I did learn something interesting in this week’s cyberchatter. But, first, let’s back up. When a Google update is spotted, like a hurricane, it gets named… but only if it’s determined to be a bona fide update (and with a sustained wind speed of 64 knots). SEOs talk about updates the way the public talks about hurricanes. You know where Katrina hit, what the landscape looked like afterwards, and you can imagine the kind of work that needs to be done to clean up the mess. Mention the Florida Update to anyone in the SEO industry; everyone will know exactly what you’re talking about and what happened to their sites as a result.
So back to the trivia: Contrary to what you might think, it’s not Google that gives the updates their names. That falls to a guy who runs WebmasterWorld.
I don’t know why he gets to do this.
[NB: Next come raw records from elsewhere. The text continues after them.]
-- ==== Sys2Proof/Proofs/Encoding.lean ====
section
/-! PROOF. Decoding and encoding are inverse (O1, O2), and the decoder raises the errors of R112 (O3). A row of the
opcode map is used through three facts: what it makes of a command's own fields, which fields the command it makes
carries, and which row of R109's map it is. Each is proved by cases of the command that has the row's opcode. -/

namespace Sys2Proof.Proofs

open Sys2Proof.Machine Sys2Proof.Claims Sys2Proof.Laws

/-! ### The fields of a word (R100) -/

theorem opcField_eq (w : Word) : opcField w = w.toNat % 256 := by simp [opcField, fieldAt]
theorem chField_eq (w : Word) : chField w = w.toNat / 256 % 256 := rfl
theorem secField_eq (w : Word) : secField w = w.toNat / 65536 % 256 := rfl
theorem subField_eq (w : Word) : subField w = w.toNat / 16777216 % 16 := rfl

/-- The top field needs no remainder. -/
theorem rsvField_eq (w : Word) : rsvField w = w.toNat / 268435456 := by
  have hw := w.isLt
  simp only [rsvField, fieldAt]
  omega

theorem chField_lt (w : Word) : chField w < 256 := Nat.mod_lt _ (by decide)
theorem secField_lt (w : Word) : secField w < 256 := Nat.mod_lt _ (by decide)

/-- `CH`, `SEC` and `SUB` of a packed word whose fields fit; `packWord_fields` gives the other two. -/
theorem packWord_arguments {opc ch sec sub : Nat} (hopc : opc < 256) (hch : ch < 256) (hsec : sec < 256)
    (hsub : sub < 16) :
    chField (packWord opc ch sec sub) = ch ∧ secField (packWord opc ch sec sub) = sec ∧
      subField (packWord opc ch sec sub) = sub := by
  simp only [chField_eq, secField_eq, subField_eq, packWord, BitVec.toNat_ofNat]
  refine ⟨?_, ?_, ?_⟩ <;> omega

/-- A word without reserved bits is the word of its fields. -/
theorem packWord_of_fields {w : Word} (h : rsvField w = 0) :
    packWord (opcField w) (chField w) (secField w) (subField w) = w := by
  apply BitVec.eq_of_toNat_eq
  rw [rsvField_eq] at h
  rw [opcField_eq, chField_eq, secField_eq, subField_eq, packWord, BitVec.toNat_ofNat]
  omega

/-! ### `ch/ALL` fields and codes (R104, R105) -/

theorem selCode_selOf (c : Nat) : selCode (selOf c) = c := by
  unfold selOf
  split
  · next hall => exact hall.symm
  · rfl

theorem fits_selOf {c : Nat} (h : c < 256) : (selOf c).fits = true := by
  unfold selOf
  split
  · rfl
  · next hone =>
    exact decide_eq_true (by omega)

theorem selOf_selCode {l : ChanSel} (h : l.fits = true) : selOf (selCode l) = l := by
  cases l with
  | all => rfl
  | one c =>
    exact if_neg (Nat.ne_of_lt (of_decide_eq_true h))

/-- `code` writes the codes below `n`, each for one value, and `codeOf` reads them back and no other. -/
structure CodeTable {α : Type} (codeOf : Nat → Option α) (code : α → Nat) (n : Nat) : Prop where
  codeOf_code : ∀ a, codeOf (code a) = some a
  code_of_codeOf : ∀ {m a}, codeOf m = some a → code a = m
  codeOf_none : ∀ m, codeOf m = none ↔ n ≤ m

theorem foType_table : CodeTable foTypeOf foTypeCode 5 where
  codeOf_code a := by cases a <;> rfl
  code_of_codeOf h := by unfold foTypeOf at h; split at h <;> cases h <;> rfl
  codeOf_none
    | 0 | 1 | 2 | 3 | 4 => by decide
    | _ + 5 => by simp [foTypeOf]

theorem bqType_table : CodeTable bqTypeOf bqTypeCode 8 where
  codeOf_code a := by cases a <;> rfl
  code_of_codeOf h := by unfold bqTypeOf at h; split at h <;> cases h <;> rfl
  codeOf_none
    | 0 | 1 | 2 | 3 | 4 | 5 | 6 | 7 => by decide
    | _ + 8 => by simp [bqTypeOf]

theorem psAlg_table : CodeTable psAlgOf psAlgCode 3 where
  codeOf_code a := by cases a <;> rfl
  code_of_codeOf h := by unfold psAlgOf at h; split at h <;> cases h <;> rfl
  codeOf_none
    | 0 | 1 | 2 => by decide
    | _ + 3 => by simp [psAlgOf]

theorem efVariant_table : CodeTable efVariantOf efVariantCode 2 where
  codeOf_code a := by cases a <;> rfl
  code_of_codeOf h := by unfold efVariantOf at h; split at h <;> cases h <;> rfl
  codeOf_none
    | 0 | 1 => by decide
    | _ + 2 => by simp [efVariantOf]

theorem seed_table : CodeTable seedOf seedCode 2 where
  codeOf_code a := by cases a <;> rfl
  code_of_codeOf h := by unfold seedOf at h; split at h <;> cases h <;> rfl
  codeOf_none
    | 0 | 1 => by decide
    | _ + 2 => by simp [seedOf]

theorem timeMode_table : CodeTable timeModeOf timeModeCode 2 where
  codeOf_code a := by cases a <;> rfl
  code_of_codeOf h := by unfold timeModeOf at h; split at h <;> cases h <;> rfl
  codeOf_none
    | 0 | 1 => by decide
    | _ + 2 => by simp [timeModeOf]

/-! ### The decoder's four outcomes (R112) -/

/-- The fields of role `zero` are 0 (R106). -/
structure ZeroFields (r : Row) (ch sec sub : Nat) : Prop where
  ch : r.chZero = true → ch = 0
  sec : r.secZero = true → sec = 0
  sub : r.subZero = true → sub = 0

theorem reservedSet_eq_true_iff (r : Row) (w : Word) :
    r.reservedSet w = true ↔ rsvField w ≠ 0 ∨ (r.chZero = true ∧ chField w ≠ 0) ∨
      (r.secZero = true ∧ secField w ≠ 0) ∨ (r.subZero = true ∧ subField w ≠ 0) := by
  simp only [Row.reservedSet, Bool.or_eq_true, Bool.and_eq_true, decide_eq_true_eq, or_assoc]

theorem reservedSet_eq_false_iff (r : Row) (w : Word) :
    r.reservedSet w = false ↔ rsvField w = 0 ∧ ZeroFields r (chField w) (secField w) (subField w) := by
  rw [← Bool.not_eq_true, reservedSet_eq_true_iff]
  push Not
  exact ⟨fun ⟨hrsv, hch, hsec, hsub⟩ => ⟨hrsv, hch, hsec, hsub⟩,
    fun ⟨hrsv, hch, hsec, hsub⟩ => ⟨hrsv, hch, hsec, hsub⟩⟩

theorem decode_illegalOpcode {w : Word} (h : rowOf (opcField w) = none) : decode w = .error .illegalOpcode := by
  rw [decode, h]

section
variable {w : Word} {r : Row} (hrow : rowOf (opcField w) = some r)
include hrow
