-- ==== Sys2Proof/Config.lean ====
section
/-!
DEFINITION. What one device fixes, and the free values: values the spec leaves open, of which nothing can be proved.
-/

namespace Sys2Proof.Config

/-- The unique 64-bit die number of GLB.DIE_ID (20 R507): a value per die (log entry 14). -/
opaque dieId : BitVec 64

/-- A fresh value the spec leaves open, by the number of free values taken so far (log entry 3). -/
opaque freeValue : Nat → Nat

/-- The sign and payload of the NaN that a binary32 operation gives where the spec states no result (log entry 50). -/
opaque nanBits : BitVec 32

end Sys2Proof.Config
end

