-- ==== Sys2Proof/Machine/Regs.lean ====
section
/-!
DEFINITION. Bit fields of words, sparse data by key in one canonical form, and the shape of the register tables.
-/

namespace Sys2Proof.Machine

/-! ## Bit fields -/

/-- The field of `n` bits from bit `lo` of a word, as a number. -/
def fld (w : Word) (lo n : Nat) : Nat := (w.toNat >>> lo) % 2 ^ n

/-- The word with the field of `n` bits from bit `lo` set to `v` modulo 2^n. -/
def setFld (w : Word) (lo n v : Nat) : Word :=
  BitVec.ofNat 32 (((w.toNat >>> lo) >>> n <<< n ||| v % 2 ^ n) <<< lo ||| w.toNat % 2 ^ lo)

/-- The two's complement value of the low `n` bits of `v`. -/
def signed (n v : Nat) : Int :=
  if v % 2 ^ n < 2 ^ (n - 1) then (v % 2 ^ n : Nat) else (v % 2 ^ n : Nat) - (2 ^ n : Nat)

/-- The `n`-bit two's complement code of an integer, as a number. -/
def unsigned (n : Nat) (v : Int) : Nat := (v % (2 ^ n : Nat)).toNat

/-- The signed value of a whole word. -/
def sword (w : Word) : Int := signed 32 w.toNat

/-- The word of a number, modulo 2^32. -/
def word (v : Nat) : Word := BitVec.ofNat 32 v

/-- The word of an integer, modulo 2^32. -/
def iword (v : Int) : Word := BitVec.ofNat 32 (unsigned 32 v)

/-- Bit `i` of a word. -/
def bit (w : Word) (i : Nat) : Bool := w.toNat.testBit i

/-- A flag as a number. -/
def b2n (b : Bool) : Nat := if b then 1 else 0

/-! ## Sparse data by key

A list of (key, value) pairs with keys strictly rising and no value equal to the default of its key. -/

/-- The value at a key; the default where the key is not listed. -/
def pget {α : Type} (d : α) : List (Nat × α) → Nat → α
  | [], _ => d
  | (k, v) :: r, a => if k < a then pget d r a else if k = a then v else d

/-- The list with the value at a key set; a default value is not listed. -/
def pset {α : Type} [DecidableEq α] (d : α) : List (Nat × α) → Nat → α → List (Nat × α)
  | [], a, v => if v = d then [] else [(a, v)]
  | (k, w) :: r, a, v =>
    if k < a then (k, w) :: pset d r a v
    else if k = a then (if v = d then r.dropWhile (fun p => p.1 ≤ a) else (a, v) :: r)
    else if v = d then (k, w) :: r else (a, v) :: (k, w) :: r

/-- The canonical form: keys strictly rising, no listed value equal to the default. -/
def pwf {α : Type} [DecidableEq α] (d : α) : List (Nat × α) → Bool
  | [] => true
  | [(_, v)] => v ≠ d
  | (k, v) :: (k', v') :: r => (v ≠ d) && (k < k') && pwf d ((k', v') :: r)

/-! ## Register tables -/

/-- The access codes of spec/00, with `cnt` for an event counter's whole-word clear (02 R58). -/
inductive Acc where
  | rw | rws | ro | rol | w1c | w1s | wo | cnt
  deriving DecidableEq, Repr

/-- One field of a register: lowest bit, width, access, reserved encodings as ranges, protected by LOCK. -/
structure FieldRow where
  lo   : Nat
  len  : Nat
  acc  : Acc
  bad  : List (Nat × Nat)
  prot : Bool
  deriving DecidableEq, Repr

/-- One register: offset, array length in words, reset value by block or instance number, fields. -/
structure RegRow where
  off    : Nat
  len    : Nat
  reset  : Nat → Nat
  fields : List FieldRow

/-- A repeated block of registers within a page: offset, stride, count, registers. -/
structure BlkRow where
  off    : Nat
  stride : Nat
  count  : Nat
  rows   : List RegRow

/-- The register clocks of 02 R34. -/
inductive Dom where
  | aon | sys | tdc | vat | prs | lg | ctl | eth | tkp | vid | hka | lmp | chan
  deriving DecidableEq, Repr

/-- A page or a region of 02 R34: base, distance between instances, instances, size, clock, registers, blocks. -/
structure PageRow where
  base   : Nat
  stride : Nat
  count  : Nat
  size   : Nat
  dom    : Dom
  rows   : List RegRow
  blks   : List BlkRow

/-- Where a register lies: its page's base address and instance, its register clock, its table row, and the block (or
instance) number and array index it stands at. -/
structure RegLoc where
  pbase : Nat
  inst  : Nat
  dom   : Dom
  row   : RegRow
  idx   : Nat
  arr   : Nat

/-- The common page header (02 R38) of a page with this block code, PAGE_CAPS, CTRL and STATUS rows and event bits. -/
def header (code : Nat) (caps : Nat → Nat) (ctrl status : RegRow) (evt : List (Nat × Nat)) : List RegRow :=
  [⟨0x000, 1, fun i => code * 2 ^ 16 + i * 2 ^ 8 + 1, [⟨0, 32, .ro, [], false⟩]⟩,
   ⟨0x004, 1, caps, [⟨0, 32, .ro, [], false⟩]⟩,
   ctrl, status,
   ⟨0x010, 1, fun _ => 0, evt.map fun e => ⟨e.1, e.2, .w1c, [], false⟩⟩,
   ⟨0x014, 1, fun _ => 0, evt.map fun e => ⟨e.1, e.2, .rw, [], false⟩⟩,
   ⟨0x018, 1, fun _ => 0, evt.map fun e => ⟨e.1, e.2, .ro, [], false⟩⟩,
   ⟨0x01C, 1, fun _ => 0, evt.map fun e => ⟨e.1, e.2, .w1s, [], false⟩⟩,
   ⟨0x020, 1, fun _ => 0, [⟨0, 1, .w1s, [], false⟩, ⟨1, 3, .rw, [(6, 7)], false⟩]⟩,
   ⟨0x024, 1, fun _ => 0, [⟨0, 16, .ro, [], false⟩, ⟨16, 4, .ro, [], false⟩]⟩,
   ⟨0x028, 1, fun _ => 0, [⟨0, 8, .ro, [], false⟩, ⟨8, 12, .ro, [], false⟩, ⟨30, 1, .ro, [], false⟩,
     ⟨31, 1, .wo, [], false⟩]⟩,
   ⟨0x02C, 1, fun _ => 0, [⟨0, 16, .wo, [], false⟩, ⟨31, 1, .ro, [], false⟩]⟩]

/-- The row that covers an offset, with the array index. -/
def findRow (rows : List RegRow) (off : Nat) : Option (RegRow × Nat) :=
  match rows with
  | [] => none
  | r :: rs => if r.off ≤ off ∧ off < r.off + 4 * r.len then some (r, (off - r.off) / 4) else findRow rs off

/-- The register of the first block that has one at an offset, with the block number. -/
def findBlk (blks : List BlkRow) (off : Nat) : Option (RegRow × Nat × Nat) :=
  match blks with
  | [] => none
  | b :: bs =>
    if b.off ≤ off ∧ off < b.off + b.stride * b.count then
      match findRow b.rows ((off - b.off) % b.stride) with
      | some (r, k) => some (r, (off - b.off) / b.stride, k)
      | none => findBlk bs off
    else findBlk bs off

/-- Whether an address lies in an instance of a page. -/
def inPage (p : PageRow) (a : Nat) : Bool :=
  p.base ≤ a &&
    (if p.stride = 0 then a < p.base + p.size
     else a < p.base + p.stride * p.count && (a - p.base) % p.stride < p.size)

/-- The instance of a page that an address lies in. -/
def instOf (p : PageRow) (a : Nat) : Nat := if p.stride = 0 then 0 else (a - p.base) / p.stride

/-- The register at an address of one page. -/
def locateIn (p : PageRow) (a : Nat) : Option RegLoc :=
  let i := instOf p a
  let pb := p.base + p.stride * i
  match findRow p.rows (a - pb) with
  | some (r, k) => some ⟨pb, i, p.dom, r, i, k⟩
  | none =>
    match findBlk p.blks (a - pb) with
    | some (r, b, k) => some ⟨pb, i, p.dom, r, b, k⟩
    | none => none

/-- The page an address lies in, of a list of pages. -/
def pageIn (ps : List PageRow) (a : Nat) : Option PageRow :=
  match ps with
  | [] => none
  | p :: r => if inPage p a then some p else pageIn r a

/-- The register at an address, of a list of pages. -/
def locate (ps : List PageRow) (a : Nat) : Option RegLoc :=
  match pageIn ps a with
  | some p => locateIn p a
  | none => none

/-- The reset value of a located register. -/
def resetOf (l : Option RegLoc) : Word :=
  match l with
  | some l => BitVec.ofNat 32 (l.row.reset l.idx)
  | none => 0#32

/-- Byte `i` of a word. -/
def wbyte (w : Word) (i : Nat) : Byte := BitVec.ofNat 8 (w.toNat >>> (8 * i))

end Sys2Proof.Machine
end

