/-- The REJ page (06 R177; header of 02 R38). -/
def page_rej : PageRow :=
  ⟨0x32000, 0x0, 1, 0x1000, .vat,
    header 0x32 (fun _ => 0x40880003)
      ⟨0x008, 1, fun _ => 0x0, [⟨0, 1, .rw, [], false⟩, ⟨1, 1, .w1s, [], false⟩]⟩
      ⟨0x00C, 1, fun _ => 0x0, [⟨0, 1, .ro, [], false⟩]⟩
      [(0, 1)] ++ rows_rej,
    [⟨0x200, 0x20, 32, rows_fg⟩, ⟨0x600, 0x20, 64, rows_rn⟩]⟩

/-- Registers of the ACQ page from 0x040 on (07 R207), part 0. -/
def rows_acqa : List RegRow :=
  [
    ⟨0x040, 1, fun _ => 0x0, [⟨2, 1, .rws, [], false⟩, ⟨0, 2, .rws, [(3, 3)], false⟩]⟩,
    ⟨0x044, 1, fun _ => 0x0, [⟨1, 1, .rws, [], false⟩, ⟨0, 1, .rws, [], false⟩]⟩,
    ⟨0x080, 1, fun _ => 0x3, [⟨8, 2, .rws, [], false⟩, ⟨0, 3, .rws, [], false⟩]⟩,
    ⟨0x048, 1, fun _ => 0x0, [⟨4, 2, .ro, [], false⟩, ⟨2, 1, .ro, [], false⟩, ⟨0, 2, .ro, [], false⟩]⟩,
    ⟨0x04C, 1, fun _ => 0x27BC86A, [⟨0, 30, .rws, [(0, 999999), (1000000001, 1073741823)], false⟩]⟩,
    ⟨0x050, 1, fun _ => 0xAAAAAAAB, [⟨0, 32, .rws, [], false⟩]⟩,
    ⟨0x054, 1, fun _ => 0x0, [⟨0, 32, .rws, [], false⟩]⟩,
    ⟨0x058, 1, fun _ => 0x0, [⟨0, 32, .rws, [], false⟩]⟩,
    ⟨0x05C, 1, fun _ => 0x0, [⟨0, 30, .rws, [(1000000000, 1073741823)], false⟩]⟩,
    ⟨0x060, 1, fun _ => 0x0, [⟨0, 32, .rws, [(500000001, 3794967295)], false⟩]⟩,
    ⟨0x064, 1, fun _ => 0x0, [⟨0, 30, .ro, [], false⟩]⟩,
    ⟨0x068, 1, fun _ => 0x0, [⟨0, 32, .cnt, [], false⟩]⟩,
    ⟨0x06C, 1, fun _ => 0x0, [⟨0, 1, .ro, [], false⟩]⟩,
    ⟨0x070, 1, fun _ => 0x0, [⟨0, 32, .rol, [], false⟩]⟩,
    ⟨0x074, 1, fun _ => 0x0, [⟨0, 32, .rol, [], false⟩]⟩,
    ⟨0x078, 1, fun _ => 0x0, [⟨0, 32, .ro, [], false⟩]⟩,
    ⟨0x090, 1, fun _ => 0x100, [⟨9, 1, .rw, [], false⟩, ⟨8, 1, .rw, [], false⟩, ⟨7, 1, .rw, [], false⟩, ⟨6, 1, .rw, [], false⟩, ⟨2, 4, .rw, [], false⟩, ⟨0, 2, .rw, [], false⟩]⟩,
    ⟨0x094, 1, fun _ => 0x0, [⟨0, 2, .rw, [], false⟩]⟩,
    ⟨0x098, 1, fun _ => 0x3E8, [⟨0, 16, .rw, [(0, 0)], false⟩]⟩,
    ⟨0x0A0, 4, fun _ => 0x0, [⟨0, 16, .rw, [(8193, 57343)], false⟩]⟩,
    ⟨0x0B0, 1, fun _ => 0x32, [⟨24, 4, .rw, [], false⟩, ⟨16, 4, .rw, [], false⟩, ⟨0, 8, .rw, [(0, 9)], false⟩]⟩,
    ⟨0x0C0, 1, fun _ => 0x64, [⟨0, 16, .rws, [], false⟩]⟩,
    ⟨0x0C4, 1, fun _ => 0x64, [⟨0, 24, .rws, [], false⟩]⟩,
    ⟨0x0C8, 1, fun _ => 0x0, [⟨0, 16, .rws, [], false⟩]⟩]

/-- Registers of the ACQ page from 0x040 on (07 R207), part 1. -/
def rows_acqb : List RegRow :=
  [
    ⟨0x0CC, 1, fun _ => 0x0, [⟨0, 14, .rws, [], false⟩]⟩,
    ⟨0x0D0, 1, fun _ => 0x0, [⟨0, 14, .rws, [], false⟩]⟩,
    ⟨0x0D4, 1, fun _ => 0x0, [⟨0, 24, .ro, [], false⟩]⟩,
    ⟨0x0D8, 1, fun _ => 0x0, [⟨0, 14, .ro, [], false⟩]⟩,
    ⟨0x0DC, 1, fun _ => 0x0, [⟨0, 26, .ro, [], false⟩]⟩,
    ⟨0x100, 1, fun _ => 0x0, [⟨0, 32, .cnt, [], false⟩]⟩,
    ⟨0x104, 1, fun _ => 0x0, [⟨0, 1, .ro, [], false⟩]⟩,
    ⟨0x108, 1, fun _ => 0x0, [⟨0, 32, .cnt, [], false⟩]⟩,
    ⟨0x10C, 1, fun _ => 0x0, [⟨0, 1, .ro, [], false⟩]⟩,
    ⟨0x110, 1, fun _ => 0x0, [⟨0, 32, .cnt, [], false⟩]⟩,
    ⟨0x114, 1, fun _ => 0x0, [⟨0, 1, .ro, [], false⟩]⟩,
    ⟨0x118, 1, fun _ => 0x0, [⟨0, 32, .cnt, [], false⟩]⟩,
    ⟨0x11C, 1, fun _ => 0x0, [⟨0, 1, .ro, [], false⟩]⟩,
    ⟨0x120, 1, fun _ => 0x0, [⟨0, 32, .cnt, [], false⟩]⟩,
    ⟨0x124, 1, fun _ => 0x0, [⟨0, 1, .ro, [], false⟩]⟩,
    ⟨0x128, 1, fun _ => 0x0, [⟨0, 32, .cnt, [], false⟩]⟩,
    ⟨0x12C, 1, fun _ => 0x0, [⟨0, 1, .ro, [], false⟩]⟩,
    ⟨0x130, 1, fun _ => 0x0, [⟨0, 32, .cnt, [], false⟩]⟩,
    ⟨0x134, 1, fun _ => 0x0, [⟨0, 1, .ro, [], false⟩]⟩,
    ⟨0x138, 1, fun _ => 0x0, [⟨0, 32, .cnt, [], false⟩]⟩,
    ⟨0x13C, 1, fun _ => 0x0, [⟨0, 1, .ro, [], false⟩]⟩,
    ⟨0x140, 1, fun _ => 0x0, [⟨0, 32, .cnt, [], false⟩]⟩,
    ⟨0x144, 1, fun _ => 0x0, [⟨0, 1, .ro, [], false⟩]⟩,
    ⟨0x148, 1, fun _ => 0x0, [⟨0, 32, .cnt, [], false⟩]⟩]

/-- Registers of the ACQ page from 0x040 on (07 R207), part 2. -/
def rows_acqc : List RegRow :=
  [
    ⟨0x14C, 1, fun _ => 0x0, [⟨0, 1, .ro, [], false⟩]⟩,
    ⟨0x150, 1, fun _ => 0x0, [⟨0, 32, .rol, [], false⟩]⟩,
    ⟨0x154, 1, fun _ => 0x0, [⟨0, 32, .rol, [], false⟩]⟩,
    ⟨0x158, 1, fun _ => 0x0, [⟨0, 32, .ro, [], false⟩]⟩,
    ⟨0x15C, 1, fun _ => 0x0, [⟨16, 6, .ro, [], false⟩, ⟨0, 10, .ro, [], false⟩]⟩]

/-- Registers of the ACQ page from 0x040 on (07 R207). -/
def rows_acq : List RegRow := rows_acqa ++ rows_acqb ++ rows_acqc

/-- One REG block of the ACQ page (07 R207). -/
def rows_reg : List RegRow :=
  [
    ⟨0x000, 1, fun _ => 0x1FF0000, [⟨16, 9, .rws, [], false⟩, ⟨0, 9, .rws, [], false⟩]⟩,
    ⟨0x004, 1, fun _ => 0xFFF0000, [⟨16, 12, .rws, [], false⟩, ⟨0, 12, .rws, [], false⟩]⟩,
    ⟨0x008, 1, fun _ => 0xF0000, [⟨31, 1, .rws, [], false⟩, ⟨20, 1, .rws, [], false⟩, ⟨16, 4, .rws, [], false⟩, ⟨0, 5, .rws, [], false⟩]⟩]

/-- The ACQ page (07 R207; header of 02 R38). -/
def page_acq : PageRow :=
  ⟨0x40000, 0x0, 1, 0x1000, .sys,
    header 0x40 (fun _ => 0x1054000F)
      ⟨0x008, 1, fun _ => 0x0, [⟨3, 1, .w1s, [], false⟩, ⟨2, 1, .w1s, [], false⟩, ⟨1, 1, .w1s, [], false⟩, ⟨0, 1, .rw, [], false⟩]⟩
      ⟨0x00C, 1, fun _ => 0x0, [⟨5, 3, .ro, [], false⟩, ⟨4, 1, .ro, [], false⟩, ⟨3, 1, .ro, [], false⟩, ⟨2, 1, .ro, [], false⟩, ⟨1, 1, .ro, [], false⟩, ⟨0, 1, .ro, [], false⟩]⟩
      [(11, 1), (10, 1), (9, 1), (8, 1), (7, 1), (6, 1), (5, 1), (4, 1), (3, 1), (2, 1), (1, 1), (0, 1)] ++ rows_acq,
    [⟨0x200, 0x10, 16, rows_reg⟩]⟩

/-- Registers of the MSK page from 0x040 on (07 R209). -/
def rows_msk : List RegRow :=
  [
    ⟨0x040, 1, fun _ => 0x10000, [⟨24, 1, .rws, [], false⟩, ⟨16, 5, .rws, [(0, 0), (17, 31)], false⟩, ⟨0, 1, .rws, [], false⟩]⟩,
    ⟨0x044, 1, fun _ => 0x1, [⟨0, 16, .rws, [(0, 0)], false⟩]⟩,
    ⟨0x048, 1, fun _ => 0x3000000, [⟨12, 15, .rws, [], false⟩]⟩,
    ⟨0x04C, 1, fun _ => 0x3000000, [⟨12, 15, .rws, [], false⟩]⟩,
    ⟨0x050, 1, fun _ => 0x100, [⟨0, 11, .rws, [(0, 0), (1025, 2047)], false⟩]⟩,
    ⟨0x054, 1, fun _ => 0x10000, [⟨0, 32, .ro, [], false⟩]⟩,
    ⟨0x060, 1, fun _ => 0x0, [⟨0, 32, .cnt, [], false⟩]⟩,
    ⟨0x064, 1, fun _ => 0x0, [⟨0, 1, .ro, [], false⟩]⟩,
    ⟨0x068, 1, fun _ => 0x0, [⟨0, 16, .ro, [], false⟩]⟩,
    ⟨0x06C, 1, fun _ => 0x0, [⟨0, 32, .ro, [], false⟩]⟩,
    ⟨0x070, 1, fun _ => 0x0, [⟨0, 32, .rol, [], false⟩]⟩,
    ⟨0x074, 1, fun _ => 0x0, [⟨0, 32, .rol, [], false⟩]⟩]

/-- The MSK page (07 R209; header of 02 R38). -/
def page_msk : PageRow :=
  ⟨0x41000, 0x0, 1, 0x1000, .sys,
    header 0x41 (fun _ => 0x2000003)
      ⟨0x008, 1, fun _ => 0x0, [⟨0, 1, .rw, [], false⟩, ⟨1, 1, .w1s, [], false⟩]⟩
      ⟨0x00C, 1, fun _ => 0x0, [⟨1, 1, .ro, [], false⟩, ⟨0, 1, .ro, [], false⟩]⟩
      [(0, 1)] ++ rows_msk,
    []⟩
And I don’t know why he called last weekend’s update Jagger (although there seems to be at least one theory). But he did, so that’s what we all call it now.
Posted by Melanie Phung on Thursday, October 20, 2005 at 1:59 pm
New patents can give us a clue to what a search engine may be up to (although sometimes they’re just red herring). Yes, I did actually read the entire patent application filed by Google for information retrieval based on historical data, which was released in the spring, but I think I’m going to skip these six:
http://www.cre8asiteforums.com/viewtopic.php?t=28815
Posted by Melanie Phung on Thursday, October 20, 2005 at 10:53 am
Big to-do in Blogland this week. Some are saying Google has allowed the criminals to take over the asylum. Seems someone was crafty enough to find a way to automate the creation of thousands of blogs on Blogspot aka Blogger (a free blog creation and hosting site owned by Google). Those blogs then steal content from elsewhere on the web to lure users to the site and then bombard them with Google AdSense ads.
Since the blogs have no real content and are designed just to make money via commission on the ads, they’re called spam blogs (= splogs). The result? Lotsa (more) crap on the Internet.
Not familiar with splogs? I dare you to click the “next” button on the upper right of this page to get sent to a different blog. Odds are that if you do this a couple of times, you’ll find some pretty obvious examples. Unless Google has cleaned up the mess already.
Recourse
Matt Cutts - a V.V.I.P. over at Google - gives this tip on spotting and reporting splogs:
You see a low-quality site that is running AdSense. If you run across a site that you consider spammy and it has AdSense on it, click on the “Ads by Goooooogle” link and click “Send Google your thoughts on the ads you just saw”. Enter the words spamreport and jagger1 in the comments field.
Updated Oct. 21
Seems like a lot of the spam has been cleared out so it’s not as easy to find. I’m linking to an example so you can see what blog spam might look like.